**Instructions to follow**
Copy out each line of the data below in which the string "hlow" appears.

------ Source data ------

/-- Settles O49: the window's value is 0 or has a highest set bit, and RES0 and RES1 are its top bits and exponent. -/
theorem fextractTakesTopBits : Obligations.FextractTakesTopBits := by
  refine ⟨decode_encode .fextract, fun s hfit => ?_⟩
  obtain ⟨t, hnext, hframe, hres0, hres1⟩ := exec_fextract_spec hfit
  refine ⟨t, hnext, hframe, fun hzero => ?_, fun p hlow hhigh => ?_⟩
  · rw [hres0, hres1, hzero]
    exact ⟨rfl, rfl⟩
  · obtain ⟨hlong, hshort, htop, hexp⟩ := fextract_spec hlow hhigh
    rw [hres0, hres1, hexp]
    refine ⟨hlong, hshort, htop, rfl, fun haddr => ?_⟩
    have hp := highestBit_lt hfit haddr hlow
    exact toInt_ofInt_of_bounds (by omega) (by omega)

/-! ### R219: FPACK after FUNPACK -/

theorem lowBit_toNat (w : Word) : (w.getLsbD 0).toNat = w.toNat % 2 := by
  rw [BitVec.getLsbD, Nat.toNat_testBit, Nat.pow_zero, Nat.div_one]

section
variable {m : Word} (e : Int) (sg : Bool) (hlow : 2 ^ 23 ≤ m.toNat) (hhigh : m.toNat < 2 ^ 24)
include hlow hhigh

/-- R219: a significand of 24 bits needs no normalization; a normal pattern takes all of it. -/
theorem fpack_normal_of_normalized {E : Nat} (h1 : 1 ≤ E) (h254 : E ≤ 254) (hE : e = (E : Int) - 150) :
    (fpack m e sg).toNat = 2 ^ 31 * sg.toNat + 2 ^ 23 * E + (m.toNat - 2 ^ 23) := by
  have hM : m.toNat = m.toNat * 2 ^ 24 / 2 ^ 24 := (Nat.mul_div_cancel _ (by decide)).symm
  obtain ⟨-, hnormal, -⟩ := fpack_spec (e := e) (E := E) sg (by decide) hlow hhigh hM (by omega)
  exact hnormal (by omega) (by omega)

/-- R219: the same significand in a subnormal pattern loses its low `k` bits. -/
theorem fpack_subnormal_of_normalized {k : Nat} (hk : 1 ≤ k) (hE : e = -149 - (k : Int)) :
    (fpack m e sg).toNat = 2 ^ 31 * sg.toNat + m.toNat / 2 ^ k := by
  have hM : m.toNat = m.toNat * 2 ^ 24 / 2 ^ 24 := (Nat.mul_div_cancel _ (by decide)).symm
  obtain ⟨-, -, hsubnormal⟩ := fpack_spec (e := e) (E := 1 - k) sg (by decide) hlow hhigh hM (by omega)
  rw [hsubnormal (by omega), sub_sub_cancel, Int.toNat_natCast]

end

/-- Settles O50: FUNPACK normalizes to bit 23, so FPACK shifts nothing but a subnormal, back by as much as FUNPACK. -/
theorem floatRoundTrip : Obligations.FloatRoundTrip := by
  intro s hfinite
  have h254 : s.latch.opa.toNat / 2 ^ 23 % 256 ≤ 254 := by omega
  have hpattern := pattern_toNat s.latch.opa
  obtain ⟨t, hnext, -, hzero, hsubnormal, hnormal, -, -⟩ := funpackClassifies.2 s _ _ _ _ rfl rfl rfl rfl
  refine ⟨t, _, hnext, rfl, BitVec.eq_of_toNat_eq ?_⟩
  change (fpack t.res0 t.res1.toInt (t.res2.getLsbD 0)).toNat = s.latch.opa.toNat
  have hsign := lowBit_toNat t.res2
  rcases Nat.eq_zero_or_pos (s.latch.opa.toNat / 2 ^ 23 % 256) with hE | hE
  · rcases Nat.eq_zero_or_pos (s.latch.opa.toNat % 2 ^ 23) with hF | hF
    · obtain ⟨hsig, -, hcls⟩ := hzero hE hF
      rw [hsig, fpack_zero, signBit_toNat]
      omega
    · obtain ⟨k, hsig, hlow, hhigh, hexp, hcls⟩ := hsubnormal hE hF.ne'
      have hk : 1 ≤ k := by
        by_contra hk
        rw [Nat.lt_one_iff.1 (Nat.not_le.1 hk), Nat.pow_zero] at hsig
        omega
      rw [fpack_subnormal_of_normalized _ _ hlow hhigh hk hexp, hsig, Nat.mul_div_cancel _ (Nat.two_pow_pos k)]
      omega
  · obtain ⟨hsig, hexp, hcls⟩ := hnormal hE h254
    rw [fpack_normal_of_normalized _ _ (by omega) (by omega) hE h254 hexp, hsig]
    omega

end Sys2Proof.Machine

/-! ### R242: the sticky bits after a completion -/
namespace Sys2Proof.Machine

@[simp] theorem status_complete_sDiv0 (st : Status) (e : ErrCode) :
    (st.complete e).sDiv0 = (st.sDiv0 || (e == .div0)) := by
  cases e <;> simp [Status.complete]

@[simp] theorem status_complete_sIll (st : Status) (e : ErrCode) :
    (st.complete e).sIll = (st.sIll || (e == .illegal)) := by
  cases e <;> simp [Status.complete]

@[simp] theorem status_complete_sNrange (st : Status) (e : ErrCode) :
    (st.complete e).sNrange = (st.sNrange || (e == .nrange)) := by
  cases e <;> simp [Status.complete]

/-! ### R240 to R242, R245: how a command completes -/

/-- R240: a command that is no division is its contract check, and then an effect that completes with OK. -/
theorem exec_eq_checked_finish {i : Instr} (s : State) (hi : i.isDivision = false) :
    ∃ u : State, exec i s = s.checked i u.finish := by
  cases i with
  | div => cases hi
  | mod => cases hi
  | divmod => cases hi
  | _ => exact ⟨_, rfl⟩

theorem mem_divisions {i : Instr} (hi : i.isDivision = true) : i ∈ [Instr.div, .mod, .divmod] := by
  cases i with
  | div => decide
  | mod => decide
  | divmod => decide
  | _ => cases hi

/-- R241: no command that runs ends with ILLEGAL, and only a division with another code than OK. -/
theorem exec_next_err {i : Instr} {s t : State} (h : exec i s = .next t) :
    t.status.err ≠ .illegal ∧ (t.status.err ≠ .ok → i.isDivision = true) := by
  cases hi : i.isDivision with
  | true =>
    cases exec_division_next (mem_divisions hi) h with
    | oversize => simp
    | byZero => simp
    | results => simp
  | false =>
    obtain ⟨u, heq⟩ := exec_eq_checked_finish s hi
    rw [heq] at h
    simp [checked_finish_next h]

/-- Settles O57: by the inversion of `exec`, STATUS is that of a completion, and its code tells the sticky bits. -/
theorem completionAndArguments : Obligations.CompletionAndArguments := by
  intro i s t h
  obtain ⟨hillegal, hdivision⟩ := exec_next_err h
  have heffect := exec_next h
  obtain ⟨e, hst⟩ := heffect.status
  have herr : t.status.err = e := by simp [hst]
  rw [herr] at hillegal hdivision ⊢
  exact ⟨by simp [hst], hillegal, by simp [hst], by simp [hst], by simp [hst, hillegal], by simp [hst], hdivision,
    heffect.args, heffect.cfg, heffect.host, heffect.faultMark, heffect.waitDue⟩

theorem sized_of_lt {s : State} (o : Out) (h : s.cfg.divNmax < s.latch.count) :
    s.sized o = .next (s.complete .nrange) :=
  if_pos h

/-- Settles O40: the size is looked at before anything else of a division. -/
theorem oversizeDivisionCompletes : Obligations.OversizeDivisionCompletes := by
  intro s i hi hsize
  obtain ⟨k, hk⟩ := exec_division_eq s hi
  rw [hk, State.divide, sized_of_lt _ hsize]
  rfl

/-! ### R243, R244: the CMD writes that run no command -/

/-- R244: a command in progress that does not decode completes with ILLEGAL. -/
theorem runCommand_of_decode_error {s : State} {e : Illegal} (h : decode s.command = .error e) :
    s.runCommand = .next (s.complete .illegal) := by
  rw [State.runCommand, h]

/-- R72: a word with RSV not 0 or an unassigned OP is rejected. -/
theorem decode_error_of_malformed {w : Word} (h : w.toNat / 256 ≠ 0 ∨ unassigned (w.toNat % 256)) :
    ∃ e, decode w = .error e := by
  obtain ⟨hrsv, hop, -⟩ := decodeRejectsExactly w
  by_cases hw : w.toNat / 256 = 0
  · exact ⟨_, hop.2 ⟨hw, h.resolve_left (not_not_intro hw)⟩⟩
  · exact ⟨_, hrsv.2 hw⟩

------

**Answer section**
  refine ⟨t, hnext, hframe, fun hzero => ?_, fun p hlow hhigh => ?_⟩
  · obtain ⟨hlong, hshort, htop, hexp⟩ := fextract_spec hlow hhigh
    have hp := highestBit_lt hfit haddr hlow
variable {m : Word} (e : Int) (sg : Bool) (hlow : 2 ^ 23 ≤ m.toNat) (hhigh : m.toNat < 2 ^ 24)
include hlow hhigh
  obtain ⟨-, hnormal, -⟩ := fpack_spec (e := e) (E := E) sg (by decide) hlow hhigh hM (by omega)
  obtain ⟨-, -, hsubnormal⟩ := fpack_spec (e := e) (E := 1 - k) sg (by decide) hlow hhigh hM (by omega)
    · obtain ⟨k, hsig, hlow, hhigh, hexp, hcls⟩ := hsubnormal hE hF.ne'
      rw [fpack_subnormal_of_normalized _ _ hlow hhigh hk hexp, hsig, Nat.mul_div_cancel _ (Nat.two_pow_pos k)]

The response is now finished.